Wilberforce University was established near Xenia, Ohio in 1856 as a joint venture between the Methodist Episcopal Church and the African Methodist Episcopal Church. Named after 18th century abolitionist William Wilberforce, it was the first private, historically black university in the United States. It was built to support the abolitionist cause and to offer African Americans a college education. Many of its original students were the biracial children of Southern white slave owners.
Wilberforce University was forced to close temporarily in 1862, when a number of its patrons and students became involved in the American Civil War, supporting and joining the Union Army.
In 1863 the African Methodist Episcopal Church, through the efforts of Bishop Daniel A. Payne, acquired ownership of the university and reopened it as a private university. Payne became the university’s first president and the first African American college president in the United States. During his thirteen years in the position, he assembled a diverse faculty to train students in teaching, theology, and the practice of law.
In 1887 the State of Ohio began to help fund Wilberforce University and established a combined normal and industrial department (which would later become the university’s sister school, Central State University). Because of state aid, the Theology Department became a separate institution, the Payne Theological Seminary.

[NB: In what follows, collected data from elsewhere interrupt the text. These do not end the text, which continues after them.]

/-! ### Apply (R330, R331) -/

/-- The staged set. -/
def Dev.isoStaged (d : Dev) : IsoCfg :=
  { join := d.on ISOBAR.CTRL_JOIN, tolerant := d.on ISOBAR.CTRL_POLICY, group := d.rd ISOBAR.GROUP_ID,
    epoch := d.rd ISOBAR.EPOCH_COUNT_EPOCH, count := d.rd ISOBAR.EPOCH_COUNT_COUNT, index := d.rd ISOBAR.INDEX_INDEX,
    rise := d.rd ISOBAR.ROUND_CFG_RISE_SLOTS, fbDeadline := d.rd ISOBAR.ROUND_CFG_FB_DEADLINE,
    arity := d.rd ISOBAR.ROUND_CFG_FB_ARITY, deadline := d.rd ISOBAR.ROUND_CFG_DEADLINE,
    margin := d.rd ISOBAR.DROP_CFG_MARGIN, holdoff := d.rd ISOBAR.DROP_CFG_HOLDOFF, late := d.rd ISOBAR.DROP_CFG_LATE,
    lead := d.rd ISOBAR.DROP_CFG_LEAD, red := d.rd ISOBAR.RED_ADDR_ADDR, bcast := d.rd ISOBAR.BCAST_ADDR_ADDR,
    parent := d.rd ISOBAR.PARENT_ADDR_ADDR, child := (upto 16).map (fun k => d.rd ISOBAR.CHILD_ADDR_ADDR 0 k) }

/-- R330: a write of APPLY_CTRL.GO = 1 is refused. -/
def Dev.applyRefused (d : Dev) : Bool :=
  let at_ := d.rd ISOBAR.APPLY_BEAT
  let ahead := d.beatDiff at_
  let c := d.isoStaged
  at_ % 128 != 0 || decide (ahead < 32) || decide (ahead > 2 ^ 30) || d.iso.apply.isSome
    || (c.join && (decide (c.count < 1) || decide (c.count > 16384) || decide (c.index ≥ c.count)))
    || decide (c.lead + c.late > 15)

/-- ISOBAR_APPLY_GO (R330): the staged set is scheduled. -/
def Dev.applyGo (d : Dev) : Dev :=
  if d.applyRefused then d else let at_ := d.rd ISOBAR.APPLY_BEAT; d.updIso (fun i => { i with apply := some at_ })

/-- R331: the staged set takes effect. -/
def Dev.isoTake (d : Dev) : Dev :=
  let was := d.iso.cfg.join
  let c := d.isoStaged
  let d := d.isoAbandon.updIso (fun i => { i with
    cfg := c, apply := none, pend := [], clean := 0, misrun := 0, partRun := (0, 0, 0), idxExp := c.idxAll,
    comb := false, combPend := false, checkBad := false, back := .run })
  let d := ((d.wr ISOBAR.EXPECT_EXPECT c.count).wr ISOBAR.EXPECT_ABSENT_N 0).wr ISOBAR.ABSENT_LAST 0xFFFF
  let d := if c.join == was then d else { d with gov := { d.gov with agreed := 0xFFFF } }
  if d.iso.st == .departed then d
  else d.isoGo (if !c.join then .off else if d.tick.align == .aligned then .run else .wait)

/-- ISOBAR_APPLY (R331): at the strobe of the apply beat. -/
def Dev.isoApply (d : Dev) : Dev := if d.iso.apply == some d.b32 then d.isoTake else d

/-- R332: the scheduler leaves ALIGNED. -/
def Dev.isoUnalign (d : Dev) : Dev :=
  if d.iso.st.active then
    let back := d.iso.st
    (d.isoAbandon.updIso (fun i => { i with pend := [], clean := 0, back := back })).isoGo .wait
  else d

/-! ### Drops (R341 to R343) -/

/-- A lowering of AGREED (R343). -/
def Dev.isoLower (d : Dev) (key : Nat) (round late : Bool) : Dev :=
  if keyCeil key < d.gov.agreed then
    let d := { d with gov := { d.gov with agreed := keyCeil key } }
    let d := (d.bump ISOBAR.THROTTLE_COUNT).wr ISOBAR.LAST_DROP_CEIL (keyCeil key)
    let d := (d.wr ISOBAR.LAST_DROP_ORIGIN (keyIdx key)).wr ISOBAR.DROP_INFO_CAUSE (keyCause key)
    (d.wr ISOBAR.DROP_INFO_ROUND (bnat round)).wr ISOBAR.DROP_INFO_LATE (bnat late)
  else d

/-- A drop is adopted (R342). -/
def Dev.isoAdopt (d : Dev) (key : Nat) (late : Bool) : Dev :=
  let b := d.tick.b
  (d.updIso (fun i => { i with clean := 0, dropAt := some b })).isoLower key false late

/-- Enter a drop in the ring: the least KEY of its beat (R342). -/
def ringPut (e key : Nat) : List (Nat × Nat) → List (Nat × Nat)
  | [] => [(e, key)]
  | (a, k) :: r => if a == e then (a, min k key) :: r else (a, k) :: ringPut e key r

/-- R342: a valid SQUALL latched at this strobe. -/
def Dev.isoSquall (d : Dev) (m : Nat) : Dev :=
  let key := msgKey m
  let e := msgNum m 0x18 4
  let ahead := d.beatDiff e
  if d.iso.st == .wait then d.isoAdopt key false
  else if ahead > 15 then d.bump ISOBAR.ERR2_RX_BAD
  else if ahead > 0 then
    let b := d.tick.b
    d.updIso (fun i => { i with ring := ringPut e key i.ring, dropAt := some b })
  else if ahead ≥ -((d.iso.cfg.late : Nat) : Int) then d.isoAdopt key true
  else d.bump ISOBAR.ERR2_LATE_RX

/-- The ring's entry of this beat is adopted; entries of other beats than the next 15 leave the ring. -/
def Dev.isoRing (d : Dev) : Dev :=
  let now := d.iso.ring.filter (fun (x : Nat × Nat) => d.beatDiff x.1 == 0)
  let later := d.iso.ring.filter (fun (x : Nat × Nat) => decide (0 < d.beatDiff x.1) && decide (d.beatDiff x.1 ≤ 15))
  now.foldl (fun d (x : Nat × Nat) => d.isoAdopt x.2 false) (d.updIso (fun i => { i with ring := later }))

/-- KEY of the member's own ceiling `ceil` with its cause (R334). -/
def Dev.isoKey (d : Dev) (ceil cause : Nat) : Nat := putAt ceil 48 + putAt d.iso.cfg.index 32 + cause

/-- R341: the member's own drop. -/
def Dev.isoDrop (d : Dev) : Dev :=
  let c := d.iso.cfg
  let base := d.iso.ring.foldl (fun m (x : Nat × Nat) => min m (keyCeil x.2)) d.gov.agreed
  let held := match d.iso.sqAt with
    | some a => decide (d.tick.mono - a < c.holdoff)
    | none => false
  if decide (d.gov.cLocal + c.margin ≤ base) && !held then
    let key := d.isoKey d.gov.cLocal d.gov.cCause
    let e := (d.b32 + c.lead) % 2 ^ 32
    let mono := d.tick.mono
    let d := d.isoSend (isoMsg c 3 0 d.b32 (key + putAt e 64)) c.bcast false
    let d := d.updIso (fun i => { i with clean := 0, sqAt := some mono, ring := ringPut e key i.ring })
    d.bump ISOBAR.DROPS_SENT_COUNT
  else d

/-! ### Results (R338 to R346) -/

/-- R348: member combining is selected from the next beat with b mod 128 = 0. -/
def Dev.isoFallback (d : Dev) : Dev :=
  if d.iso.comb || d.iso.combPend then d
  else (d.updIso (fun i => { i with combPend := true })).isoNotice Ev.ISOBAR_FALLBACK 0

/-- The engine enters ISO_HOLD under STRICT (R345), from ISO_WAIT once the scheduler is ALIGNED again. -/
def Dev.isoAbsent (d : Dev) : Dev :=
  if d.iso.cfg.tolerant then d
  else if d.iso.st == .run then d.isoGo .hold
  else if d.iso.st == .wait && d.iso.back == .run then d.updIso (fun i => { i with back := .hold })
  else d

/-- R345: the missing members are absent. -/
def Dev.isoMissing (d : Dev) (contrib idx : Nat) : Dev :=
  let ex := d.rd ISOBAR.EXPECT_EXPECT
  let n := ex - contrib
  let d := d.wr ISOBAR.EXPECT_ABSENT_N (satAdd 16 (d.rd ISOBAR.EXPECT_ABSENT_N) n)
  let d := d.wr ISOBAR.ABSENT_LAST (if n == 1 then (d.iso.idxExp + 2 ^ 32 - idx) % 2 ^ 32 else 0xFFFF)
  let d := d.ev Ev.ISOBAR_ABSENT 0
  if d.iso.cfg.tolerant then
    (d.wr ISOBAR.EXPECT_EXPECT contrib).updIso (fun i => { i with idxExp := idx })
  else d.isoAbsent

/-- The absence check fails (R338, R345). -/
def Dev.isoPartial (d : Dev) (m : Nat) : Bool :=
  let contrib := msgNum m 0x20 4
  let ex := d.rd ISOBAR.EXPECT_EXPECT
  !(decide (ex < contrib) && decide (contrib ≤ d.iso.cfg.count)) && (msgFlag m 1 || contrib != ex)

/-- A partial MIN result (R344, R345). -/
def Dev.isoPartialRun (d : Dev) (m : Nat) : Dev :=
  let contrib := msgNum m 0x20 4
  let idx := msgNum m 0x24 4
  let r := d.iso.partRun
  let n := if r.1 != 0 && r.2.1 == contrib && r.2.2 == idx then r.1 + 1 else 1
  let d := d.updIso (fun i => { i with partRun := (min 9 n, contrib, idx) })
  let d := ((d.bump ISOBAR.ERR1_PARTIALS).isoNotice Ev.ISOBAR_PARTIAL 0).isoDisturb
  if n == 8 then d.isoMissing contrib idx else d

/-- R345: a result with contributions above EXPECT, which passes the absence check. -/
def Dev.isoReturned (d : Dev) (m : Nat) : Dev :=
  let contrib := msgNum m 0x20 4
  let idx := msgNum m 0x24 4
  let ex := d.rd ISOBAR.EXPECT_EXPECT
  if contrib > ex then
      ((d.wr ISOBAR.EXPECT_EXPECT contrib).wr ISOBAR.EXPECT_ABSENT_N
        (d.rd ISOBAR.EXPECT_ABSENT_N - (contrib - ex))).updIso (fun i => { i with idxExp := idx })
        |>.ev Ev.ISOBAR_RETURNED 0
    else d

/-- R345: ISO_HOLD lasts until a result with CONTRIB = COUNT is latched. -/
def Dev.isoHoldEnd (d : Dev) (m : Nat) : Dev :=
  if d.iso.st == .hold && msgNum m 0x20 4 == d.iso.cfg.count then (d.wr ISOBAR.EXPECT_ABSENT_N 0).isoGo .run else d

/-- A result counts as a mismatch (R336, R344). -/
def Dev.isoMisCount (d : Dev) (op : Nat) : Dev := (d.bump ISOBAR.ERR0_MISMATCHES).isoNotice Ev.ISOBAR_MISMATCH op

Today Wilberforce is a four-year, fully accredited liberal arts university. It offers more than twenty degree programs and awards Bachelor of Arts, Science, and Master degrees. It is also one of only two four-year universities in the United States that includes a mandatory cooperative education program in its graduation requirements. The college has experienced steady growth over the last several decades, and is a member of the United Negro College Fund, the NAIA athletic conference, and participates in the OhioLINK library consortium.